Here's a short answer:
- Yes, analyzer used during indexing must be the same as the one used
during query preparation (at least they must be compatible so that the
query contains terms that exactly equal to those that were eventually
stored in the index for your documents).
- There are a couple of queries (PrefixQuery, WildcardQuery) that can
search for terms partially matching those specified in the query. You
could search for all documents containing terms that begin with
specified string, for example.
- There is a "FuzzyQuery" which matches based on the "edit distance".

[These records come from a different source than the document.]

/-- A stack over a warm start (18 R498, R499): stand-ins complete RETURN, migrations resume at MARK. -/
def Pot.warmKept (p : Pot) (mclk : Nat) : Pot :=
  { p with
    state := if p.state = 4 then 4 else 2, sleepAt := none,
    pcs := (List.range 64).foldl (fun m c => mapSet {} m c ((p.pc c).kept mclk)) [],
    slots := p.slots.map fun k => (k.1, { k.2 with borrowed := false }),
    chans := p.chans.map fun c => (c.1, c.2.warmKept p.temp),
    stands := [] }

/-- Step 7 of a cold start up to training: identity, bin, timing; every channel trains (18 R494, R496). -/
def State.readStacks (s : State) : State :=
  match (List.range s.build.S).find? fun st => decide (s.pin.bins.getD st 0 = 0) with
  | some st =>
    ((s.modPot st fun p => { p with state := 4 }).note (0x0400 + st) 329 st).failStart (0x0020 + st)
  | none =>
    let bin := binOf s.pin.bins
    let s := (List.range s.build.S).foldl (fun s st => s.setParam (0x3000 + 256 * st) 3 (s.pin.bins.getD st 0)) s
    let s := (s.setParam 0x3F00 11 bin).setTiming bin
    (List.range s.build.S).foldl (fun s st =>
      let q := (Config.raaQual st).toNat
      (s.setParam (0x3000 + 256 * st) 7 (min (s.param (0x3000 + 256 * st) 7) q)).modPot st fun p => { p with
        state := 1, raaQual := q, chans := (List.range 32).foldl (fun m c => mapPut m c { p.chan c with state := 0 }) p.chans }) s

/-! ### What a warm start clears (18 R499; 02 R73) -/

/-- The summary of a binding rebuilt from its done-table entries. -/
def State.rebuildSummary (s : State) (r : Nat) : Summary :=
  let es := (List.range 64).map fun i => s.doneEntry r i
  let used := es.filter fun e => decide (e.state ≠ 0)
  let high := match used with
    | [] => (rqSeq0 (s.reqEntry r) + 2 ^ 32 - 1) % 2 ^ 32
    | e :: l => l.foldl (fun h x => if later 32 x.seq h then x.seq else h) e.seq
  { high := high,
    slots := es.map fun e => if (high + 2 ^ 32 - e.seq) % 2 ^ 32 < 64 then e.state else 0 }

/-- The done table as a warm start leaves it: an OPEN entry becomes REFUSED with RETRY_EPOCH. -/
def State.closeOpen (s : State) : State :=
  s.modFrm fun f => { f with
    done := f.done.map fun p =>
      if p.2.state = 1 then (p.1, { p.2 with state := 3, code := cEpoch, aux := s.epoch 86 }) else p }

/-- Every done-table write issued before the block stopped is accepted and retires (02 R66). -/
def State.retireDone (s : State) : State :=
  s.modFrm fun f =>
    { f with pend := [], done := f.pend.foldl (fun m p => mapSet {} m (64 * p.r + p.slot) p.entry) f.done }

/-- Frames: operations, cells and responses are lost; the done table, the hold ring and the next numbers are kept, and the
summaries are rebuilt. -/
def State.clearFrames (s : State) : State :=
  let s := s.retireDone.closeOpen
  let held (h : HoldRec) : Bool :=
    let e := s.doneEntry h.r h.slot
    e.held && decide (e.seq = h.resp.seq)
  let s := s.modFrm fun f =>
    { ports := (f.ports.map fun p => (p.1, { host := p.2.host })).filter fun p => p.2.host,
      done := f.done, next := f.next, delivery := f.delivery, notif := f.notif, holdPos := f.holdPos,
      holds := (f.holds.filter held).map fun h => if h.left.isNone then { h with left := some s.clk.now } else h }
  let rs := s.reqListed.filter fun r => rqValid (s.reqEntry r)
  s.modFrm fun f => { f with summ := rs.foldl (fun m r => mapPut m r (s.rebuildSummary r)) [] }

/-- Slots that are open or closing become BROKEN, and what the Whisk holds is cleared. -/
def State.clearWhisk (s : State) : State :=
  let s := (s.openSlotsWith fun _ => true).foldl (fun s x =>
    s.breakEpoch { x with openOps := [], closers := [] } 0x0100 80) s
  s.modWsk fun w => { slots := w.slots }

/-- Owed deliveries are lost, and their steps marked. -/
def State.clearMcast (s : State) : State :=
  let owed := s.mc.list.filter (·.owed)
  let s := s.modMc fun m => { copied := m.copied }
  owed.foldl (fun s d => s.markStep d.part d.step 499) s

/-- Contexts end and their steps are marked; a written wheel table is reloaded at once. -/
def State.clearSchedule (s : State) : State :=
  let s := s.sch.ctxs.foldl (fun s p => s.endCtx p.1 281) s
  let settle (w : Wheel) : Wheel := match w.next.getLast? with
    | some (l, _) => { table := some l }
    | none => w
  s.modSch fun h => { h with
    spills := [], edges := [], skillet := settle h.skillet, whisk := settle h.whisk, stockpot := settle h.stockpot }

/-- PARAM regions that are OPEN discard (07 R234). -/
def State.discardOpen (s : State) : State :=
  (s.rgn.desc.filter fun p => (p.2.state = 1 || p.2.state = 2) && decide (p.2.kind = kParam)).foldl (fun s p =>
    let h := s.prmHdr p.2
    if prmState h ≠ 1 then s
    else
      let h := putBits h 385 384 3
      s.setPrmHdr p.2 (if (mapFind s.par.casts p.1).isSome then putBits h 249 249 1 else h)) s

/-- Tiles, sets, hubs and counters of the switched domains. -/
def State.clearUnits (s : State) : State :=
  let s := s.modTl fun l => { saves := l.saves.map fun p => (p.1, { p.2 with stale := true }) }
  let q := s.syn.queue
  let s := s.modSyn fun y => { y with
    queue := [], bars := y.bars.map (fun b => (b.1, b.2.cleared)), reported := [] }
  let s := q.foldl (fun s g => s.markStep g.part g.step 418) s
  let s := s.modAtt fun a => { a with
    sets := a.sets.map (fun x => (x.1, { state := if x.2.state = 0 then 0 else 4 })), queries := [], reserved := [] }
  let s := s.modPar fun p => { p with
    sets := p.sets.map (fun x => (x.1, { state := if x.2.state = 0 then 0 else 4 })),
    ops := [], claims := [], mirrors := [], casts := [] }
  let s := s.modRgn fun r => { r with desc := r.desc.map fun d => (d.1, { d.2 with outstanding := 0 }) }
  let s := s.modMem fun m => { m with fails := [], misreads := [] }
  let s := (s.modCls fun _ => {}).modArb fun _ => []
  s.modObs fun o => { o with
    ctrs := [], samples := [], countdown := [], chal := [], unlock := none, brks := [],
    resetMask := s.build.domains.foldl (fun m d => m ||| 2 ^ d) o.resetMask }
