-- ==== Sys2Proof/Machine/DictRead.lean ====
section
/-! DEFINITION. What the objects of the dictionary read as (15 R452; 16 R454 to R456, R461; the object tables of every
chapter). -/

namespace Sys2Proof.Machine

/-- The reader, or writer, of an access: a requester ID, or 2^20 for the management port (16 R455). -/
def reader (src : MgmtSrc) : Nat :=
  match src with
  | .port _ => 2 ^ 20
  | .frame req _ => req

/-- A reader as the owner fields show it, 0xF_FFFF for the port (15 R452). -/
def ownerField (r : Nat) : Nat := if r = 2 ^ 20 then 0xFFFFF else r

/-! ### Scalars -/

/-- Identity, locks and image (15 R452; 18 R503). -/
def State.scalarLadel (s : State) (idx sub : Nat) : Option Nat :=
  match idx, sub with
  | 0x1000, 2 => some s.fwVersion
  | 0x1000, 3 => some (s.build.S * 65536 + s.build.K * 256 + s.build.A)
  | 0x1000, 4 => some s.dictVersion
  | 0x1000, 5 => some s.fwSvn
  | 0x1000, 6 => some Config.fusedSvn.toNat
  | 0x2000, 4 => some (s.upPorts.foldl (fun w p => w + 2 ^ p) 0)
  | 0x2E00, 6 => some s.dict.lockEdge
  | 0x2F00, 1 => some s.ldl.slot
  | 0x2F00, 4 => some s.ldl.imgState
  | 0x2F00, 6 => some s.ldl.updState
  | 0x2F00, 10 => some s.dict.dirty.length
  | 0x2F00, 11 => some s.per.pseq
  | 0xB000, 2 => some (if s.evt.ring.isEmpty then 0 else s.evt.newest)
  | 0xB000, 3 => some ((s.evt.ring.head?.map fun r => r.pos).getD 0)
  | 0xB000, 4 => some s.evt.ack
  | 0xB000, 7 => some (s.evt.overrun % 2 ^ 32)
  | _, _ => none

/-- PATGEN_CTL with the bursts that remain: a burst takes 2 MCLK (13 R382, R383). -/
def State.patgen (s : State) (st ch : Nat) : Nat :=
  let w := s.param (0x4000 + 256 * st + ch) 10
  let left := bits w 32 16 - (s.clk.now - (s.chan st ch).genAt) / 8
  if bits w 63 60 = 0 then w else putBits w 32 16 left

/-- Stacks and channels (11 R354; 12 R376; 13 R405). -/
def State.scalarStack (s : State) (idx sub : Nat) : Option Nat :=
  let st := idx / 256 % 16
  let p := s.pot st
  if 0x3000 ≤ idx ∧ idx < 0x3F00 then
    match idx % 256, sub with
    | 0, 1 => some p.state
    | 0, 5 => some (uNat 32 p.temp)
    | 0, 6 => some p.tempFtc
    | 0, 9 => some p.rate
    | 0, 10 => some (p.maxDebt % 256)
    | 4, 3 => some (((List.range 16).filter fun k => decide ((p.slot k).state = 0) && !p.lent (30 + k / 8)).length)
    | 5, 2 => some (p.poisoned % 2 ^ 32)
    | 5, 3 => some (p.uncorr % 2 ^ 32)
    | _, _ => none
  else if 0x4000 ≤ idx ∧ idx < 0x4F00 then
    let c := s.chan st (idx % 256)
    match sub with
    | 1 => some c.state
    | 2 => some (c.calCount % 2 ^ 32)
    | 3 => some c.calFtc
    | 4 => some (c.retrains % 2 ^ 32)
    | 8 => some c.set.sieve
    | 10 => some (s.patgen st (idx % 256))
    | _ => none
  else none

/-- Positions of MODE 0b10 in the table of WHEEL_STOCKPOT in force (10 R317). -/
def State.s0Share (s : State) : Nat :=
  match s.sch.stockpot.table with
  | none => 150
  | some t => (t.filter fun e => decide (e / 64 = 2)).length

/-- The mesh width W (01 R10). -/
def Build.meshW (b : Build) : Nat := if b.K = 16 then 4 else 8

/-- The tiles of Skillet n of which something holds, as a mask. -/
def State.tileMask (n : Nat) (p : Nat → Bool) : Nat :=
  ((List.range 32).filter fun i => p (32 * n + i)).foldl (fun w i => w + 2 ^ i) 0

Edit distance between two strings is defined as the number of primitive
edit operations that must be performed on one string to make it into the
other (replace char, add char, delete char). This may be useful for what
you are trying to do.
- You could, perhaps, split all of the words in the source text (file
names in your case) into a stream of individual letters and index each
letter. Then you could split your query the same way and use a
PhraseQuery to search for sequences of letters in the source text that
match the sequence of letters in your query. You can also control the
tollerance of the match by changing the "slop" on the PhraseQuery. If
you go this route, which I had never tried before, you might find that
index sizes get quite large and searches take longer, but maybe this
will be just what you need and it may be fast enough anyway.
If you had not, check the FAQ for more information (linked from
http://www.lucene.com). Besides the FAQ, the next best resource is the
archive of this and lucene-user lists. (Most of the lists' history is
still on sourceforge I believe).
Good luck!
Dmitry.
|